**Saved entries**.
*** Block opens ***
theorem packBytes_leads {a : State} (f : Nat) : ∀ {s : State}, a.Leads s → ∀ g r n us,
    a.Leads (State.packBytes f s g r n us).1 := by
  induction f with
  | zero => intro s h _ _ _ _; exact h
  | succ f ih =>
    intro s h g r n us
    unfold State.packBytes
    dsimp only
    repeat' first
      | with_reducible exact h
      | with_reducible apply ih
      | with_reducible apply packUnit_leads
      | with_reducible apply setSeg_leads
      | with_reducible apply issueOpen_leads
      | split

theorem setStaged_leads {a₀ s : State} (h₀ : a₀.Leads s) (r : CRec) : a₀.Leads (State.setStaged s r) := by
  unfold State.setStaged
  exact setRec_leads h₀ _

theorem packRec_leads {a₀ s : State} (h₀ : a₀.Leads s) (r : CRec) : a₀.Leads (State.packRec s r) := by
  unfold State.packRec
  dsimp only
  repeat' first
    | with_reducible exact h₀
    | with_reducible apply fillSeg_leads
    | with_reducible apply openSeg_leads
    | with_reducible apply setStaged_leads
    | split
    | with_reducible apply packBytes_leads

theorem packAll_leads {a₀ s : State} (h₀ : a₀.Leads s)  : a₀.Leads (State.packAll s) := by
  unfold State.packAll
  repeat' first
    | with_reducible exact h₀
    | with_reducible apply packRec_leads
    | with_reducible apply leads_foldl
    | split

theorem setStrm_leads {a₀ s : State} (h₀ : a₀.Leads s) (m : Nat) (x : CStream) : a₀.Leads (State.setStrm s m x) := by
  unfold State.setStrm
  repeat' first
    | with_reducible exact h₀
    | with_reducible apply setRec_leads

theorem showStage_leads {a₀ s : State} (h₀ : a₀.Leads s)  : a₀.Leads (State.showStage s) := by
  unfold State.showStage
  repeat' first
    | with_reducible exact h₀
    | with_reducible apply putSat_leads
    | with_reducible apply putB_leads

theorem stageRec_leads {a₀ s : State} (h₀ : a₀.Leads s) (r : CRec) : a₀.Leads (State.stageRec s r) := by
  unfold State.stageRec
  repeat' first
    | with_reducible exact h₀
    | with_reducible apply setRec_leads
    | with_reducible apply showStage_leads

theorem dropRec_leads {a₀ s : State} (h₀ : a₀.Leads s) (m : Nat) (seq : Nat) (time : Nat) (cause : Nat) : a₀.Leads (State.dropRec s m seq time cause) := by
  unfold State.dropRec
  repeat' first
    | with_reducible exact h₀
    | with_reducible apply setStrm_leads
    | with_reducible apply putSat_leads
    | with_reducible apply count_leads

theorem admitGap_leads {a₀ s : State} (h₀ : a₀.Leads s) (m : Nat) : a₀.Leads (State.admitGap s m).1 := by
  unfold State.admitGap
  dsimp only
  repeat' first
    | with_reducible exact h₀
    | with_reducible apply setStrm_leads
    | with_reducible apply stageRec_leads
    | with_reducible apply put_leads
    | with_reducible apply eventIf_leads
    | split

theorem noteRate_leads {a₀ s : State} (h₀ : a₀.Leads s) (m : Nat) (bytes : Nat) : a₀.Leads (State.noteRate s m bytes) := by
  unfold State.noteRate
  dsimp only
  repeat' first
    | with_reducible exact h₀
    | with_reducible apply setStrm_leads
    | with_reducible apply putSat_leads
    | split

theorem offerRec_leads {a₀ s : State} (h₀ : a₀.Leads s) (m : Nat) (time : Nat) (flags : Nat) (payload : List Byte) : a₀.Leads (State.offerRec s m time flags payload) := by
  unfold State.offerRec
  dsimp only
  repeat' first
    | with_reducible exact h₀
    | with_reducible apply put64_leads
    | with_reducible apply dropRec_leads
    | with_reducible apply admitGap_leads
    | with_reducible apply stageRec_leads
    | with_reducible apply noteRate_leads
    | with_reducible apply packAll_leads
    | split

theorem flushOpen_leads {a₀ s : State} (h₀ : a₀.Leads s) (seg : Nat) : a₀.Leads (State.flushOpen s seg) := by
  unfold State.flushOpen
  dsimp only
  repeat' first
    | with_reducible exact h₀
    | with_reducible apply issueOpen_leads
    | with_reducible apply setSeg_leads
    | split

theorem advanceFront_leads {a₀ s : State} (h₀ : a₀.Leads s)  : a₀.Leads (State.advanceFront s) := by
  unfold State.advanceFront
  dsimp only
  repeat' first
    | with_reducible exact h₀
    | with_reducible assumption
    | with_reducible apply put64_leads
    | with_reducible apply leads_foldl
    | (intro _ _; intro)
    | split

theorem release_leads {a₀ s : State} (h₀ : a₀.Leads s)  : a₀.Leads (State.release s) := by
  unfold State.release
  repeat' first
    | with_reducible exact h₀
    | with_reducible apply setRec_leads
    | with_reducible apply showStage_leads

theorem forget_leads {a₀ s : State} (h₀ : a₀.Leads s)  : a₀.Leads (State.forget s) := by
  unfold State.forget
  repeat' first
    | with_reducible exact h₀
    | with_reducible apply setRec_leads

theorem showCap_leads {a₀ s : State} (h₀ : a₀.Leads s)  : a₀.Leads (State.showCap s) := by
  unfold State.showCap
  repeat' first
    | with_reducible exact h₀
    | with_reducible apply putB_leads
    | with_reducible apply putSat_leads

theorem setCap_leads {a₀ s : State} (h₀ : a₀.Leads s) (x : CCap) : a₀.Leads (State.setCap s x) := by
  unfold State.setCap
  repeat' first
    | with_reducible exact h₀
    | with_reducible apply setRec_leads

theorem drainCap_leads {a : State} (f : Nat) : ∀ {s : State}, a.Leads s → ∀ id, a.Leads (State.drainCap f s id) := by
  induction f with
  | zero => intro s h _; exact h
  | succ f ih =>
    intro s h id
    unfold State.drainCap
    dsimp only
    repeat' first
      | with_reducible exact h
      | with_reducible apply ih
      | with_reducible apply fillSeg_leads
      | with_reducible apply pump_leads
      | with_reducible apply setCap_leads
      | with_reducible apply setSeg_leads
      | with_reducible apply setRec_leads
      | with_reducible apply openSeg_leads
      | split

theorem drain_leads {a₀ s : State} (h₀ : a₀.Leads s) : a₀.Leads (State.drain s) := by
  unfold State.drain
  exact leads_foldl h₀ fun s h x => drainCap_leads 64 h x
*** Block closes ***
**Aim of the task**.
Which lines should be output? Exactly those from the first line of the data through the line containing "with_reducible apply packRec_leads", inclusive.

**Written solution**.
theorem packBytes_leads {a : State} (f : Nat) : ∀ {s : State}, a.Leads s → ∀ g r n us,
    a.Leads (State.packBytes f s g r n us).1 := by
  induction f with
  | zero => intro s h _ _ _ _; exact h
  | succ f ih =>
    intro s h g r n us
    unfold State.packBytes
    dsimp only
    repeat' first
      | with_reducible exact h
      | with_reducible apply ih
      | with_reducible apply packUnit_leads
      | with_reducible apply setSeg_leads
      | with_reducible apply issueOpen_leads
      | split

theorem setStaged_leads {a₀ s : State} (h₀ : a₀.Leads s) (r : CRec) : a₀.Leads (State.setStaged s r) := by
  unfold State.setStaged
  exact setRec_leads h₀ _

theorem packRec_leads {a₀ s : State} (h₀ : a₀.Leads s) (r : CRec) : a₀.Leads (State.packRec s r) := by
  unfold State.packRec
  dsimp only
  repeat' first
    | with_reducible exact h₀
    | with_reducible apply fillSeg_leads
    | with_reducible apply openSeg_leads
    | with_reducible apply setStaged_leads
    | split
    | with_reducible apply packBytes_leads

theorem packAll_leads {a₀ s : State} (h₀ : a₀.Leads s)  : a₀.Leads (State.packAll s) := by
  unfold State.packAll
  repeat' first
    | with_reducible exact h₀
    | with_reducible apply packRec_leads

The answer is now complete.